Philippines Casinos Generates $760M in Q2
October 20, 2017 10:01 amThe Philippine’s casino market reported an impressive 14.5% increase in its revenues to PHP39.15 billion ($759.4m) for Q2 of 2017, according to data released by PAGCOR, the country’s regulator. As a result, revenues for the first half of the year are now higher by 15.7% year-over-year at PHP75.92 billion, with slot machines and junket operators accounting for much of the boost noted during the period.

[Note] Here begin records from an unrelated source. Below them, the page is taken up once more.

/-- A part of the reply of R403; byte 6 carries the subscription of a push. The fields named fill 20 bytes; 4 zero bytes follow, so that the entries begin after 24 (DESIGN CHOICE, log 22). -/
def itemPart (st k n sub : Nat) (img : Image) (es : List (List Byte)) : List Byte :=
  stBytes st 0 ++ toLE 1 k ++ toLE 1 n ++ toLE 1 sub ++ toLE 1 0 ++ toLE 8 img.frame ++ toLE 1 img.flags.toNat ++ toLE 7 0 ++ es.flatten

/-- The reply of R404; byte 4 carries the subscription of a push. -/
def slotPart (sub first : Nat) (img : Image) (ss : List (List Byte)) : List Byte :=
  stBytes 0 0 ++ toLE 1 sub ++ toLE 3 0 ++ toLE 8 img.frame ++ toLE 4 first ++ toLE 2 ss.length ++ toLE 2 0 ++ ss.flatten

/-- Keys of a list in bytes. -/
def keyList (n : Nat) (bs : List Byte) : List Nat := (chunks 4 n bs).map ofLE

/-- Some item of the list lies in a failed line. -/
def servesBad (s : State) (buf : Nat) (es : List (Nat × Nat × Nat × Item)) : Bool := es.any fun e => lineBad s buf e.2.2.1 (slotsOf e.2.1)

/-- READ_ITEMS. -/
def opReadItems (t : Nat) (pay : List Byte) (ends : List Nat) (s : State) : State × List (List Byte) :=
  let n := rd 2 12 pay
  let v := rd 4 8 pay
  if pay.length < 16 || n == 0 || 340 < n || pay.length != 16 + 4 * n then (s, [stBytes 9 0])
  else match frameFor s (rd 8 0 pay) with
    | .inr st => (if st == 2 then countExpired s else s, [stBytes st 0])
    | .inl b => match buffer s b with
      | none => (s, [stBytes 3 0])
      | some img =>
        if v != img.mapVersion && (mapFor s v).isNone then (countExpired s, [stBytes 2 0])
        else
          let keys := keyList n (pay.drop 16)
          let es := keyEntries (serveAll s b img) keys
          let parts := cut 114 es.length es
          let out := parts.mapIdx fun k p => if doneAt t ends k ≤ leaseEnd img.frame then itemPart 0 k parts.length 0 img p else itemPart 2 k parts.length 0 img []
          let late := ((List.range parts.length).filter fun k => decide (leaseEnd img.frame < doneAt t ends k)).length
          let s1 := s.modComb fun c => { c with expired := c.expired + late }
          (noteRepair s1 (servesBad s b ((imageItems img).filter fun e => keys.contains e.1)), out)

/-- READ_SLOTS. -/
def opReadSlots (t : Nat) (pay : List Byte) (ends : List Nat) (s : State) : State × List (List Byte) :=
  let first := rd 4 8 pay
  let n := rd 2 12 pay
  if pay.length != 16 || n == 0 || 172 < n then (s, [stBytes 9 0])
  else match frameFor s (rd 8 0 pay) with
    | .inr st => (if st == 2 then countExpired s else s, [stBytes st 0])
    | .inl b => match buffer s b with
      | none => (s, [stBytes 3 0])
      | some img =>
        if slotCount img < first + n then (s, [stBytes 9 0])
        else if leaseEnd img.frame < doneAt t ends 0 then (countExpired s, [stBytes 2 0])
        else
          let ss := (((serveAll s b img).flatMap slotBytes).drop first).take n
          let touched (e : Nat × Nat × Nat × Item) : Bool := decide (first < e.2.2.1 + slotsOf e.2.1) && decide (e.2.2.1 < first + n)
          (noteRepair s (servesBad s b ((imageItems img).filter touched)), [slotPart 0 first img ss])

/-- READ_MAP: version (0 for the one in force), first entry and count, and the entries of R53 (log 22). -/
def opReadMap (pay : List Byte) (s : State) : State × List (List Byte) :=
  let v := rd 4 0 pay
  let first := rd 4 4 pay
  let n := rd 2 8 pay
  if pay.length != 12 || n == 0 || 172 < n then (s, [stBytes 9 0])
  else match mapFor s v with
    | none => (countExpired s, [stBytes 2 0])
    | some m =>
      if m.length < first + n then (s, [stBytes 9 0])
      else
        let e := (((m.drop first).take n).map fun x => toLE 4 x.1 ++ toLE 1 x.2.1 ++ toLE 1 x.2.2 ++ toLE 2 0).flatten
        (s, [stBytes 0 0 ++ toLE 4 (if v == 0 then s.comb.mapVersion else v) ++ toLE 4 first ++ toLE 2 n ++ toLE 2 0 ++ e])

/-! Subscriptions (R406, R407). -/

/-- Parts that a subscription sends per frame. -/
def subParts (s : State) (x : Subscription) : Nat :=
  if x.kind == 1 then 1
  else
    let entries := (x.keys.map fun k => match s.comb.map.find? (·.1 == k) with | some e => slotsOf e.2.1 | none => 1).sum
    (entries + 113) / 114

def openSubs (s : State) : List Subscription := s.host.slots.flatMap fun o => match o with | some x => x.subs | none => []

/-- SUBSCRIBE. -/
def opSubscribe (k : Nat) (x : Session) (pay : List Byte) (s : State) : State × List (List Byte) :=
  let kind := rd 1 0 pay
  let period := rd 1 1 pay
  let n := rd 2 4 pay
  let form := if kind == 0 then decide (1 ≤ n) && decide (n ≤ 340) && pay.length == 8 + 4 * n
    else kind == 1 && pay.length == 12 && decide (1 ≤ rd 2 8 pay) && decide (rd 2 8 pay ≤ 172)
  if !form || period == 0 || 100 < period then (s, [stBytes 9 0])
  else if 4 ≤ x.subs.length || 16 ≤ (openSubs s).length then (s, [stBytes 1 0])
  else
    let id := ([1, 2, 3, 4].find? fun i => !x.subs.any (·.id == i)).getD 1
    let u : Subscription := if kind == 0 then { id := id, kind := 0, period := period, keys := keyList n (pay.drop 8), first := 0, count := 0, parts := 0 }
      else { id := id, kind := 1, period := period, keys := [], first := rd 4 4 pay, count := rd 2 8 pay, parts := 0 }
    let u1 := { u with parts := subParts s u }
    if s.parN .hostPushMax < ((openSubs s).map (·.parts)).sum + u1.parts then (s, [stBytes 9 0])
    else (updSlot k (fun y => { y with subs := y.subs ++ [u1] }) s, [stBytes 0 0 ++ toLE 1 id])

/-- UNSUBSCRIBE: the subscription by its ID. -/
def opUnsubscribe (k : Nat) (x : Session) (pay : List Byte) (s : State) : State × List (List Byte) :=
  let id := rd 1 0 pay
  if pay.length != 1 || !x.subs.any (·.id == id) then (s, [stBytes 9 0])
  else (updSlot k (fun y => { y with subs := y.subs.filter (·.id != id) }) s, [stBytes 0 0])

/-- Parts of a push of the published frame. -/
def pushParts (s : State) (u : Subscription) (img : Image) : List (List Byte) :=
  if u.kind == 1 then
    if slotCount img < u.first + u.count then [stBytes 9 0 ++ toLE 1 u.id ++ toLE 3 0 ++ toLE 8 img.frame ++ toLE 4 u.first ++ toLE 2 0 ++ toLE 2 0]
    else [slotPart u.id u.first img ((((serveAll s 0 img).flatMap slotBytes).drop u.first).take u.count)]
  else
    let ps := cut 114 (2 * u.keys.length) (keyEntries (serveAll s 0 img) u.keys)
    ps.mapIdx fun k p => itemPart 0 k ps.length u.id img p

/-- PUSH: the parts of a due frame go out within 10.0 ms of its publication; ends gives the time of each, and a later one is dropped. -/
def execPush (t : Nat) (k : Fin 8) (id : Nat) (ends : List Nat) (s : State) : Host.Outcome State Fault Refusal :=
  let s := s.at_ t
  match sessionAt s k.val, s.comb.published with
  | some x, some img => match x.subs.find? (·.id == id) with
    | none => .next s
    | some u =>
      if !netUp s || img.frame % u.period != 0 || u.lastFrame == some img.frame then .next s
      else
        let parts := pushParts s u img
        let limit := (img.frame + 1) * frameNs + 15000000
        let lost := ((List.range parts.length).filter fun j => decide (limit < doneAt t ends j)).length
        let s1 := forEach ((List.range parts.length).filter fun j => decide (doneAt t ends j ≤ limit))
          (fun j s => s.send (.fhp x.addr x.port (fhpMessage x.key 3 x.id (x.pushSeq + 1 + j) 0x0206 (parts.getD j [])))) s
        let s2 := updSlot k.val (fun y => { y with pushSeq := y.pushSeq + parts.length, subs := y.subs.map fun v => if v.id == id then { v with lastFrame := some img.frame } else v }) s1
        let s3 := noteRepair s2 (servesBad s 0 ((imageItems img).filter fun e => u.kind == 1 || u.keys.contains e.1))
        .next (if lost == 0 then s3 else (s3.modHost fun h => { h with pushDrop := h.pushDrop + lost }).raiseRound 0x6027 k.val)
  | _, _ => .next s

/-! Parameters (R408 to R412). -/

/-- A name at the head of bytes, and what follows it. -/
def takeName (bs : List Byte) : Option (List Byte × List Byte) :=
  let n := rd 1 0 bs
  if 1 ≤ n && n ≤ 63 && n + 1 ≤ bs.length then some ((bs.drop 1).take n, bs.drop (1 + n)) else none

/-- Bytes of a value on the wire after its type code. -/
def wireLen (typ : Nat) : Nat := if typ == 11 then 32 else 8

/-- A value as a read shows it: no read returns a role key (R394). -/
def shownValue (k : ParamKey) (v : Int) : Int := if k.p == .hostKey then 0 else v

/-- A pending write differs from the committed value (R409). -/
def isPending (s : State) (k : ParamKey) : Bool := match s.boot.pend.lookup k with | some v => v != comValue s k | none => false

As well as regulating the Philippines’ casino industry, PAGCOR also operates 13 casinos throughout the country, although since the market was de-monopolized in 2008 there are now another 18 privately owned casinos also open in the Philippines.
PAGCOR Casinos
In Q2, PAGCOR-operated casinos saw their junket derived business jump almost by a third to PHP1.91 billion ($37.1m), placing revenues for H1 at PHP4.07 billion, and making them a good bet to surpass the PHP6.2 billion PAGCOR generated via junkets for the whole of 2016. By contrast, PAGCOR operated casinos saw their non-junket revenues from table games stay mostly flat at PHP5.94 billion in H1, while their electronic gaming machine noted a slight 2% improvement to PHP7.3 billion.
Private Casinos
Meanwhile, the Philippine’s privately owned casinos saw their combined revenues jump by almost 20% to PHP58.6 billion during the first half of 2017 versus H1 of 2016, with the share of business derived from junkets accounting for PHP17.7 billion of that amount, higher by 13% y-o-y. The country’s privately owned casinos also saw non-junket related table revenue spike by around 13% to PHP23.1 billion, while electronic gaming machine business, too, soared by a massive 31.7% to PHP17.8 billion.
Q3 Forecast
Expected to be released soon is the third quarter figures covering the period from July to September 2017, with indications so far pointing towards a less than stellar quarter, except for the country’s four integrated resorts which are expected to post combined higher revenues versus the previous year, boosted mostly by the Okada Manila resort. According to a Morgan Stanley forecast, these venues should then see an even higher growth rate in Q4, with a MS analyst stating that their businesses will be helped along by “stronger seasonality, ramp up of Okada, and normalisation of VIP luck.”